Veintiún días en doble cuarentena
Dicen que hacen falta veintiún días para adquirir un hábito. Ahora sé que es cierto. Ayer Gabriel cumplió tres semanas y en realidad parece que llevara toda la vida con nosotros. En este tiempo, me ha enseñado que el noventa por ciento de las veces que llora es por hambre o que si le preparamos el agua calentita no se queja mucho en la bañera. Que prefiere mil veces dormirse en cuello que tumbado en su cuna o que darle algunos botes sobre la pelota de pilates es la mejor manera de calmarle. Que si se muerde la mano no debo tardar más de un minuto en prepararle un biberón o que no hay chupete que valga, por mucha rabieta que tenga. Gabriel me ha enseñado que regurgitar y manchar pañales son dos actividades que prefiere hacer recién bañado y, sobre todo, que no es el momento de preocuparse por esas tonterías.

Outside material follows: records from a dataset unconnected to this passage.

-- ==== Sys2Proof/Laws/MovesByHand.lean ====
section
/-! SUPPORT. The functions whose frame is proved by hand: the first writers of objects, cells and sessions, and the functions that
take functions. -/

set_option Elab.async false

namespace Sys2Proof.Machine

variable {ps : List StatePart} {s t u v : State}

theorem MovesA.state {a : Answer} (h : MovesA ps s a) : Moves ps s a.state := h

theorem State.setObj_moves {s : State} {i j : Nat} {v : Val} : Moves [.objs] s (State.setObj s i j v) :=
  ⟨⟨fun p h => by cases p <;> first | rfl | exact absurd (by decide) h, id, fun h => kvSorted_kvSet _ _ _ _ h, id⟩, fun _ h _ => h⟩

theorem State.clearObjs_moves {s : State} {p : Nat → Nat → Bool} : Moves [.objs] s (State.clearObjs s p) :=
  ⟨⟨fun p h => by cases p <;> first | rfl | exact absurd (by decide) h, id, fun h => kvSorted_filter _ _ h, id⟩, fun _ h _ => h⟩

theorem ofFn_toList {α β : Type} {n : Nat} (l : Vector α n) (f : α → β) :
    (Vector.ofFn fun i : Fin n => f l[i]).toList = l.toList.map f := by
  apply List.ext_getElem <;> simp

theorem State.modSession_seats {s : State} {i : Nat} {f : Session → Session}
    (hf : ∀ x, (f x).sid = x.sid ∧ (f x).level = x.level) : (s.modSession i f).seats = s.seats := by
  unfold State.seats State.openSessions State.modSession
  have := ofFn_toList s.wilwa.sessions fun y => y.map fun x => if x.sid = i then f x else x
  simp only [this]
  induction s.wilwa.sessions.toList with
  | nil => rfl
  | cons y l ih =>
    cases y with
    | none => simpa using ih
    | some x =>
      simp only [List.map_cons, Option.map_some, List.filterMap_cons, id_eq]
      refine List.cons_eq_cons.2 ⟨?_, ih⟩
      by_cases h : x.sid = i <;> simp [h, hf]

theorem State.modSession_moves {s : State} {i : Nat} {f : Session → Session}
    (hf : ∀ x, (f x).sid = x.sid ∧ (f x).level = x.level) : Moves [.wilwa] s (State.modSession s i f) :=
  ⟨⟨fun p h => by cases p <;> first | rfl | exact absurd (by decide) h, id, id,
    fun h => by unfold State.SeatsOk; rw [State.modSession_seats hf]; exact h⟩, fun p h _ => by rw [State.modSession_seats hf] at h; exact h⟩

theorem State.closeSlot_seats {s : State} {i : Nat} {w : Wilwa}
    (hw : w.sessions = Vector.ofFn fun k : Fin 4 => (s.wilwa.sessions[k]).filter fun x => x.sid != i) :
    ({ s with wilwa := w } : State).seats = s.seats.filter fun x => x.1 != i := by
  unfold State.seats State.openSessions
  simp only [hw]
  rw [ofFn_toList s.wilwa.sessions fun y => y.filter fun x => x.sid != i]
  induction s.wilwa.sessions.toList with
  | nil => rfl
  | cons y l ih =>
    cases y with
    | none => simpa using ih
    | some x =>
      by_cases h : x.sid = i <;> simp [Option.filter, h] at ih ⊢ <;> exact ih

theorem State.seatsOk_filter {s t : State} {p : Nat × Nat → Bool} (h : t.seats = s.seats.filter p) (k : s.SeatsOk) : t.SeatsOk := by
  unfold State.SeatsOk at *
  rw [h]
  refine ⟨?_, ?_⟩
  · exact List.Nodup.sublist (List.Sublist.map _ List.filter_sublist) k.1
  · refine Nat.le_trans (List.Sublist.length_le ?_) k.2
    exact List.filter_sublist.filter _

theorem Wilwa.start_seats {u : State} (h : u.wilwa = Wilwa.start) : u.seats = [] := by
  unfold State.seats State.openSessions
  rw [h]
  decide

theorem State.issueWrite_cells {s : State} {k : Nat} {b : Bytes} : Moves [.dram] s { s with dram := writeCells s.dram k b } :=
  ⟨⟨fun p h => by cases p <;> first | rfl | exact absurd (by decide) h, fun h => Memory.wf_writeCells b s.dram k h, id, id⟩, fun _ h _ => h⟩

theorem State.writeCell_moves {s : State} {k : Nat} {b : Byte} : Moves [.dram] s { s with dram := writeCell s.dram k b } :=
  ⟨⟨fun p h => by cases p <;> first | rfl | exact absurd (by decide) h, fun h => Memory.wf_writeCell s.dram k b h, id, id⟩, fun _ h _ => h⟩

theorem State.loseDram_moves {s : State} {c : Nat} : Moves [.dram] s (State.loseDram s c) :=
  ⟨⟨fun p h => by cases p <;> first | rfl | exact absurd (by decide) h, fun h => Memory.wf_filter s.dram _ h, id, id⟩, fun _ h _ => h⟩

end Sys2Proof.Machine
end

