-- ==== Sys2Proof/Laws/FramesMemory.lean ====
section
/-! SUPPORT. Frames: what the functions of the memory channels, the raster intake and the track may change, one lemma a function. -/

set_option Elab.async false

namespace Sys2Proof.Machine

set_option maxRecDepth 4000
variable {ps qs : List StatePart} {t u v : State}

theorem State.abandonTraining_moves {s : State} : Moves [.sent, .objs, .pwr, .mem, .hlk] s (State.abandonTraining s) := by
  delta State.abandonTraining
  refine .ite ?_ ?_
  · exact .refl
  · split
    · extract_lets l1 l2
      have h_l1 : Moves [.sent, .objs, .pwr, .mem, .hlk] s l1 := by
        unfold l1
        exact .after State.modPwr_moves .refl
      have h_l2 : Moves [.sent, .objs, .pwr, .mem, .hlk] s l2 := by
        unfold l2
        refine .forEach ?_ fun i3 t4 h_t4 => ?_
        · exact h_l1
        · refine .ite ?_ ?_
          · exact .after State.modChan_moves h_t4
          · exact h_t4
      refine .forEach ?_ fun i5 t6 h_t6 => ?_
      · exact h_l2
      · split
        · exact .after State.laneDeep_moves h_t6
        · exact .after State.laneDeep_moves h_t6
        · exact .after State.laneDeep_moves h_t6
        · exact .after State.laneDeep_moves h_t6
        · exact .after State.laneDeep_moves h_t6
        · exact h_t6

theorem State.logCmd_moves {s : State} {c : Nat} {cmd : Nat} {target : Nat} {master : Nat} {row : Nat} {burst : Nat} : Moves [.mem] s (State.logCmd s c cmd target master row burst) := by
  delta State.logCmd
  extract_lets l1
  exact .after State.modChan_moves .refl

theorem State.activate_moves {s : State} {c : Nat} {t : Nat} {row : Nat} {master : Nat} : Moves [.mem] s (State.activate s c t row master) := by
  delta State.activate
  extract_lets l1 l2 l3
  have h_l1 : Moves [.mem] s l1 := by
    unfold l1
    exact .after State.logCmd_moves .refl
  exact .after State.modChan_moves h_l1

theorem State.issueDue_moves {n c : Nat} {p : Nat → Bool} {s : State} : Moves [.objs, .mem] s (State.issueDue n c p s) := by
  induction n generalizing s with
  | zero => exact .refl
  | succ n ih =>
    simp only [State.issueDue]
    split
    · exact .refl
    · exact .after ih (.after State.bump_moves (.after State.logCmd_moves (.after State.activate_moves (.after State.modChan_moves .refl))))

theorem State.clearBank_moves {s : State} {c : Nat} {t : Nat} : Moves [.objs, .mem] s (State.clearBank s c t) := by
  delta State.clearBank
  exact .after State.issueDue_moves .refl

theorem State.access_moves {s : State} {c : Nat} {a : Nat} {master : Nat} {write : Bool} : Moves [.objs, .mem] s (State.access s c a master write) := by
  delta State.access
  extract_lets l1 l2 l3
  refine .after State.logCmd_moves (.after State.activate_moves ?_)
  exact .after State.clearBank_moves .refl

theorem State.countBlock_moves {s : State} {status : Nat} {seq : Nat} {job : Nat} : Moves [.objs, .flt, .bbx] s (State.countBlock s status seq job) := by
  delta State.countBlock
  extract_lets l1
  have h_l1 : Moves [.objs, .flt, .bbx] s l1 := by
    unfold l1
    refine .ite ?_ ?_
    · exact .after State.bump_moves .refl
    · exact .after State.bump_moves .refl
  refine .ite ?_ ?_
  · exact .after State.raise_moves h_l1
  · exact h_l1

theorem State.ack_moves {s : State} {status : Nat} {stream : Nat} {seq : Nat} {job : Nat} {first : Nat} : Moves [.sent, .objs, .flt, .bbx] s (State.ack s status stream seq job first) := by
  delta State.ack
  extract_lets l1
  refine .after State.countBlock_moves (.after State.emit_moves ?_)
  exact .refl

theorem State.admitWaiting_moves {c : Nat} {held l : List MemWait} {s : State} :
    Moves [.sent, .mem] s (State.admitWaiting c held l s) := by
  induction l generalizing held s with
  | nil => delta State.admitWaiting; exact .after State.modChan_moves .refl
  | cons q l ih =>
    simp only [State.admitWaiting]
    refine .ite (.after ih .refl) ?_
    cases q with
    | read r =>
      dsimp only
      split
      · exact .after ih (.after State.emit_moves .refl)
      · exact .after ih (.after State.modChan_moves .refl)
    | write w => exact .ite (.after ih (.after State.modChan_moves .refl)) (.ite (.after ih (.after State.modChan_moves .refl)) (.after ih .refl))

theorem State.takeIn_moves {s : State} {c : Nat} : Moves [.sent, .mem] s (State.takeIn s c) := by
  delta State.takeIn
  refine .ite ?_ ?_
  · exact .refl
  · exact .after State.admitWaiting_moves .refl

theorem State.rankCmd_moves {s : State} {c : Nat} {cmd : Nat} : Moves [.mem] s (State.rankCmd s c cmd) := by
  delta State.rankCmd
  refine .forRange ?_ fun i1 t2 h_t2 => ?_
  · exact .refl
  · exact .after State.logCmd_moves h_t2

theorem State.wakeChan_moves {s : State} {c : Nat} : Moves [.mem] s (State.wakeChan s c) := by
  delta State.wakeChan
  refine .ite ?_ ?_
  · refine .after State.rankCmd_moves (.after State.modChan_moves ?_)
    exact .refl
  · exact .refl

Con él he aprendido también lo que significa la palabra ternura o que reír y llorar ya no tendrán nunca el mismo sentido para mí. Que la vida vuela y con ella nuestras horas, nuestros días, que se me escapan sin remedio en este encierro forzoso. Que todo tiene sentido con él, incluso estar atrapados entre estas paredes aún no sabemos por cuánto tiempo más. En veintiún días he aprendido cómo su dolor es el mío y que basta un llanto para que se pongan alerta mis cinco sentidos. Que ahora veo el mundo a través de sus ojos, enormes e inquietos. Que no hay mejor regalo que el contacto de su piel con la mía y que dedicaré mi vida a hacer de él una persona feliz, segura y con ganas de comerse este mundo de locos al que le hemos traído.